When Carl started to make a living from his pictures, he and Jean bought a second camera so she could join him in the field. Most of their pictures are taken near their home at a park in southeast Michigan. And over the past twenty years, Carl and Jean seem to have developed a rapport with the creatures they photograph.


(Sound of camera)


“Okay, ready?”


Jean coaxes a wing-flap out of a female swan as if she was a fashion model.


“Okay, let’s do it.”


(Sound of camera snapping)


STOICK: “Wasn’t she perfect?”


NEBBE: “Exactly on cue.”


STOICK: “Exactly on cue.”


For many years, they sold prints of their work to magazines, calendars, greeting card companies, and on the art show circuit. Then recently, they decided to create a book about white-tailed deer. But as they were selecting their pictures, Jean’s imagination took them in another direction.

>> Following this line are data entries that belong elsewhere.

/-! ### mapE -/

@[simp] theorem Block.mapE_regs (b : Block) (e : Fin 16) (h : Engine → Engine) : (b.mapE e h).regs = b.regs := rfl
@[simp] theorem Block.mapE_utags (b : Block) (e : Fin 16) (h : Engine → Engine) : (b.mapE e h).utags = b.utags := rfl
@[simp] theorem Block.mapE_tm (b : Block) (e : Fin 16) (h : Engine → Engine) : (b.mapE e h).tm = b.tm := rfl
@[simp] theorem Block.mapE_cyc (b : Block) (e : Fin 16) (h : Engine → Engine) : (b.mapE e h).cyc = b.cyc := rfl
@[simp] theorem Block.mapE_host (b : Block) (e : Fin 16) (h : Engine → Engine) : (b.mapE e h).host = b.host := rfl
@[simp] theorem Block.mapE_cav (b : Block) (e : Fin 16) (h : Engine → Engine) : (b.mapE e h).cav = b.cav := rfl
@[simp] theorem Block.mapE_axes (b : Block) (e : Fin 16) (h : Engine → Engine) : (b.mapE e h).axes = b.axes := rfl
@[simp] theorem Block.mapE_encs (b : Block) (e : Fin 16) (h : Engine → Engine) : (b.mapE e h).encs = b.encs := rfl
@[simp] theorem Block.mapE_mainsLast (b : Block) (e : Fin 16) (h : Engine → Engine) : (b.mapE e h).mainsLast = b.mainsLast := rfl
@[simp] theorem Block.mapE_mainsGap (b : Block) (e : Fin 16) (h : Engine → Engine) : (b.mapE e h).mainsGap = b.mainsGap := rfl
@[simp] theorem Block.mapE_trc (b : Block) (e : Fin 16) (h : Engine → Engine) : (b.mapE e h).trc = b.trc := rfl
@[simp] theorem Block.mapE_snap (b : Block) (e : Fin 16) (h : Engine → Engine) : (b.mapE e h).snap = b.snap := rfl
@[simp] theorem Block.mapE_flw (b : Block) (e : Fin 16) (h : Engine → Engine) : (b.mapE e h).flw = b.flw := rfl
@[simp] theorem Block.mapE_sw (b : Block) (e : Fin 16) (h : Engine → Engine) : (b.mapE e h).sw = b.sw := rfl
@[simp] theorem Block.mapE_macs (b : Block) (e : Fin 16) (h : Engine → Engine) : (b.mapE e h).macs = b.macs := rfl
@[simp] theorem Block.mapE_lanes (b : Block) (e : Fin 16) (h : Engine → Engine) : (b.mapE e h).lanes = b.lanes := rfl
@[simp] theorem Block.mapE_rings (b : Block) (e : Fin 16) (h : Engine → Engine) : (b.mapE e h).rings = b.rings := rfl
@[simp] theorem Block.mapE_ptp (b : Block) (e : Fin 16) (h : Engine → Engine) : (b.mapE e h).ptp = b.ptp := rfl
@[simp] theorem Block.mapE_sec (b : Block) (e : Fin 16) (h : Engine → Engine) : (b.mapE e h).sec = b.sec := rfl
@[simp] theorem Block.mapE_cps (b : Block) (e : Fin 16) (h : Engine → Engine) : (b.mapE e h).cps = b.cps := rfl
@[simp] theorem Block.mapE_outs (b : Block) (e : Fin 16) (h : Engine → Engine) : (b.mapE e h).outs = b.outs := rfl
@[simp] theorem Block.mapE_clk (b : Block) (e : Fin 16) (h : Engine → Engine) : (b.mapE e h).clk = b.clk := rfl
@[simp] theorem Block.mapE_tic (b : Block) (e : Fin 16) (h : Engine → Engine) : (b.mapE e h).tic = b.tic := rfl
@[simp] theorem Block.mapE_cal (b : Block) (e : Fin 16) (h : Engine → Engine) : (b.mapE e h).cal = b.cal := rfl
@[simp] theorem Block.mapE_pair (b : Block) (e : Fin 16) (h : Engine → Engine) : (b.mapE e h).pair = b.pair := rfl
@[simp] theorem Block.mapE_pw (b : Block) (e : Fin 16) (h : Engine → Engine) : (b.mapE e h).pw = b.pw := rfl
@[simp] theorem Block.mapE_strikes (b : Block) (e : Fin 16) (h : Engine → Engine) : (b.mapE e h).strikes = b.strikes := rfl
@[simp] theorem Block.mapE_retired (b : Block) (e : Fin 16) (h : Engine → Engine) : (b.mapE e h).retired = b.retired := rfl
@[simp] theorem Block.mapE_retRec (b : Block) (e : Fin 16) (h : Engine → Engine) : (b.mapE e h).retRec = b.retRec := rfl
@[simp] theorem Block.mapE_free (b : Block) (e : Fin 16) (h : Engine → Engine) : (b.mapE e h).free = b.free := rfl
@[simp] theorem Block.mapE_out (b : Block) (e : Fin 16) (h : Engine → Engine) : (b.mapE e h).out = b.out := rfl

/-! ### mapSec -/

@[simp] theorem Block.mapSec_regs (b : Block) (h : SecSt → SecSt) : (b.mapSec h).regs = b.regs := rfl
@[simp] theorem Block.mapSec_utags (b : Block) (h : SecSt → SecSt) : (b.mapSec h).utags = b.utags := rfl
@[simp] theorem Block.mapSec_tm (b : Block) (h : SecSt → SecSt) : (b.mapSec h).tm = b.tm := rfl
@[simp] theorem Block.mapSec_cyc (b : Block) (h : SecSt → SecSt) : (b.mapSec h).cyc = b.cyc := rfl
@[simp] theorem Block.mapSec_host (b : Block) (h : SecSt → SecSt) : (b.mapSec h).host = b.host := rfl
@[simp] theorem Block.mapSec_cav (b : Block) (h : SecSt → SecSt) : (b.mapSec h).cav = b.cav := rfl
@[simp] theorem Block.mapSec_axes (b : Block) (h : SecSt → SecSt) : (b.mapSec h).axes = b.axes := rfl
@[simp] theorem Block.mapSec_encs (b : Block) (h : SecSt → SecSt) : (b.mapSec h).encs = b.encs := rfl
@[simp] theorem Block.mapSec_mainsLast (b : Block) (h : SecSt → SecSt) : (b.mapSec h).mainsLast = b.mainsLast := rfl
@[simp] theorem Block.mapSec_mainsGap (b : Block) (h : SecSt → SecSt) : (b.mapSec h).mainsGap = b.mainsGap := rfl
@[simp] theorem Block.mapSec_eng (b : Block) (h : SecSt → SecSt) : (b.mapSec h).eng = b.eng := rfl
@[simp] theorem Block.mapSec_trc (b : Block) (h : SecSt → SecSt) : (b.mapSec h).trc = b.trc := rfl
@[simp] theorem Block.mapSec_snap (b : Block) (h : SecSt → SecSt) : (b.mapSec h).snap = b.snap := rfl
@[simp] theorem Block.mapSec_flw (b : Block) (h : SecSt → SecSt) : (b.mapSec h).flw = b.flw := rfl
@[simp] theorem Block.mapSec_sw (b : Block) (h : SecSt → SecSt) : (b.mapSec h).sw = b.sw := rfl
@[simp] theorem Block.mapSec_macs (b : Block) (h : SecSt → SecSt) : (b.mapSec h).macs = b.macs := rfl
@[simp] theorem Block.mapSec_lanes (b : Block) (h : SecSt → SecSt) : (b.mapSec h).lanes = b.lanes := rfl
@[simp] theorem Block.mapSec_rings (b : Block) (h : SecSt → SecSt) : (b.mapSec h).rings = b.rings := rfl
@[simp] theorem Block.mapSec_ptp (b : Block) (h : SecSt → SecSt) : (b.mapSec h).ptp = b.ptp := rfl
@[simp] theorem Block.mapSec_cps (b : Block) (h : SecSt → SecSt) : (b.mapSec h).cps = b.cps := rfl
@[simp] theorem Block.mapSec_outs (b : Block) (h : SecSt → SecSt) : (b.mapSec h).outs = b.outs := rfl
@[simp] theorem Block.mapSec_clk (b : Block) (h : SecSt → SecSt) : (b.mapSec h).clk = b.clk := rfl
@[simp] theorem Block.mapSec_tic (b : Block) (h : SecSt → SecSt) : (b.mapSec h).tic = b.tic := rfl
@[simp] theorem Block.mapSec_cal (b : Block) (h : SecSt → SecSt) : (b.mapSec h).cal = b.cal := rfl
@[simp] theorem Block.mapSec_pair (b : Block) (h : SecSt → SecSt) : (b.mapSec h).pair = b.pair := rfl
@[simp] theorem Block.mapSec_pw (b : Block) (h : SecSt → SecSt) : (b.mapSec h).pw = b.pw := rfl
@[simp] theorem Block.mapSec_strikes (b : Block) (h : SecSt → SecSt) : (b.mapSec h).strikes = b.strikes := rfl
@[simp] theorem Block.mapSec_retired (b : Block) (h : SecSt → SecSt) : (b.mapSec h).retired = b.retired := rfl
@[simp] theorem Block.mapSec_retRec (b : Block) (h : SecSt → SecSt) : (b.mapSec h).retRec = b.retRec := rfl
@[simp] theorem Block.mapSec_free (b : Block) (h : SecSt → SecSt) : (b.mapSec h).free = b.free := rfl
@[simp] theorem Block.mapSec_out (b : Block) (h : SecSt → SecSt) : (b.mapSec h).out = b.out := rfl
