-- ==== Sys2Proof/Laws/Tags.lean ====
section
/-! SUPPORT. The laws of the update tags (R61): which registers a change of register file names, that counting them adds one to
each, and that the tags stay in canonical form. -/

namespace Sys2Proof.Machine

/-- Counting changes keeps the canonical form. -/
theorem swf_bumpTags (l : List Nat) : ∀ t : SMap (BitVec 8), swf (fun _ => (0 : BitVec 8)) t = true →
    swf (fun _ => (0 : BitVec 8)) (bumpTags l t) = true := by
  induction l with
  | nil => exact fun _ h => h
  | cons a r ih => exact fun t h => ih _ (swf_sput _ t a _ h)

/-- The tags after a command are canonical where those that its effect bears are. -/
theorem swf_tagsAfter (b c : Block) (h : swf (fun _ => (0 : BitVec 8)) c.utags = true) :
    swf (fun _ => (0 : BitVec 8)) (tagsAfter b c) = true :=
  swf_bumpTags _ _ h

/-- Two changes in turn leave the tags canonical where the second does. -/
theorem swf_inTurn (f g : Block → Block) (b : Block) (h : swf (fun _ => (0 : BitVec 8)) (g (f b)).utags = true) :
    swf (fun _ => (0 : BitVec 8)) (Block.inTurn f g b).utags = true :=
  swf_bumpTags _ _ h

/-- Counting adds one to the tag of each register named, once, and leaves the others. -/
theorem sget_bumpTags (l : List Nat) (hl : l.Nodup) : ∀ (t : SMap (BitVec 8)) (a : Nat),
    sget (fun _ => (0 : BitVec 8)) (bumpTags l t) a =
      if a ∈ l then sget (fun _ => (0 : BitVec 8)) t a + 1 else sget (fun _ => (0 : BitVec 8)) t a := by
  induction l with
  | nil => intro t a; simp [bumpTags]
  | cons k r ih =>
    intro t a
    obtain ⟨hk, hr⟩ := List.nodup_cons.mp hl
    simp only [bumpTags, ih hr, sget_sput, List.mem_cons]
    by_cases h : a = k
    · subst h; simp [hk]
    · simp [h]

/-- The registers counted are each named once. -/
theorem nodup_tagged (old new : SMap Word) : (tagged old new).Nodup := List.nodup_dedup _

/-- A list of changed registers names those of its entries that read otherwise. -/
theorem mem_changedRegs (old new : SMap Word) (a : Nat) (l : List (Nat × Word)) :
    a ∈ changedRegs old new l ↔ (∃ v, (a, v) ∈ l) ∧ sget regReset old a ≠ sget regReset new a := by
  induction l with
  | nil => simp [changedRegs]
  | cons e r ih =>
    obtain ⟨k, w⟩ := e
    simp only [changedRegs]
    split
    · rename_i h
      rw [ih]
      constructor
      · rintro ⟨⟨v, hv⟩, hne⟩; exact ⟨⟨v, List.mem_cons_of_mem _ hv⟩, hne⟩
      · rintro ⟨⟨v, hv⟩, hne⟩
        rcases List.mem_cons.mp hv with hv | hv
        · exact absurd ((Prod.mk.inj hv).1 ▸ h) hne
        · exact ⟨⟨v, hv⟩, hne⟩
    · rename_i h
      simp only [List.mem_cons, ih]
      constructor
      · rintro (rfl | ⟨⟨v, hv⟩, hne⟩)
        · exact ⟨⟨w, .inl rfl⟩, h⟩
        · exact ⟨⟨v, .inr hv⟩, hne⟩
      · rintro ⟨⟨v, hv | hv⟩, hne⟩
        · exact .inl (Prod.mk.inj hv).1
        · exact .inr ⟨⟨v, hv⟩, hne⟩

/-- A register that a table does not list reads its reset value. -/
theorem sget_of_not_mem (m : SMap Word) (a : Nat) (h : ∀ v, (a, v) ∉ m) : sget regReset m a = regReset a := by
  induction m with
  | nil => rfl
  | cons e r ih =>
    obtain ⟨k, w⟩ := e
    have hk : k ≠ a := fun hk => h w (hk ▸ List.mem_cons_self)
    simpa [sget, hk] using ih fun v hv => h v (List.mem_cons_of_mem _ hv)

/-- The registers compared are those that read otherwise after a change. -/
theorem mem_touchedRegs (old new : SMap Word) (a : Nat) :
    a ∈ touchedRegs old new ↔ sget regReset old a ≠ sget regReset new a := by
  simp only [touchedRegs, List.mem_append, List.mem_filter, mem_changedRegs]
  constructor
  · rintro (⟨_, h⟩ | ⟨⟨_, h⟩, _⟩) <;> exact h
  · intro h
    by_cases hn : ∃ v, (a, v) ∈ new
    · exact .inl ⟨hn, h⟩
    · by_cases ho : ∃ v, (a, v) ∈ old
      · refine .inr ⟨⟨ho, h⟩, ?_⟩
        simp only [Bool.not_eq_true', List.contains_eq_mem, decide_eq_false_iff_not, mem_changedRegs]
        exact fun hc => hn hc.1
      · push Not at hn ho
        exact absurd ((sget_of_not_mem old a ho).trans (sget_of_not_mem new a hn).symm) h

end Sys2Proof.Machine
end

“I noticed that we had an awful lot of good images of the deer and birds interacting with a particular snowman that we had built three years earlier. So I mentioned to Carl, I says, ‘You know, why not do a children’s book? It would be a whole lot more fun.'”


That first book became the best-selling children’s book Stranger in the Woods. Their second book, Lost in the Woods, is the story of a fawn alone in the forest. All of the animals it encouters worry that the fawn is lost, but in the end, we learn its mother leaves the baby alone because it has no scent and won’t attract predators. She’s free to forage for food and come back later to take care of her fawn.


The pictures are meant to be beautiful and the book fun to read, but Carl and Jean are hoping the readers will remember what they learn.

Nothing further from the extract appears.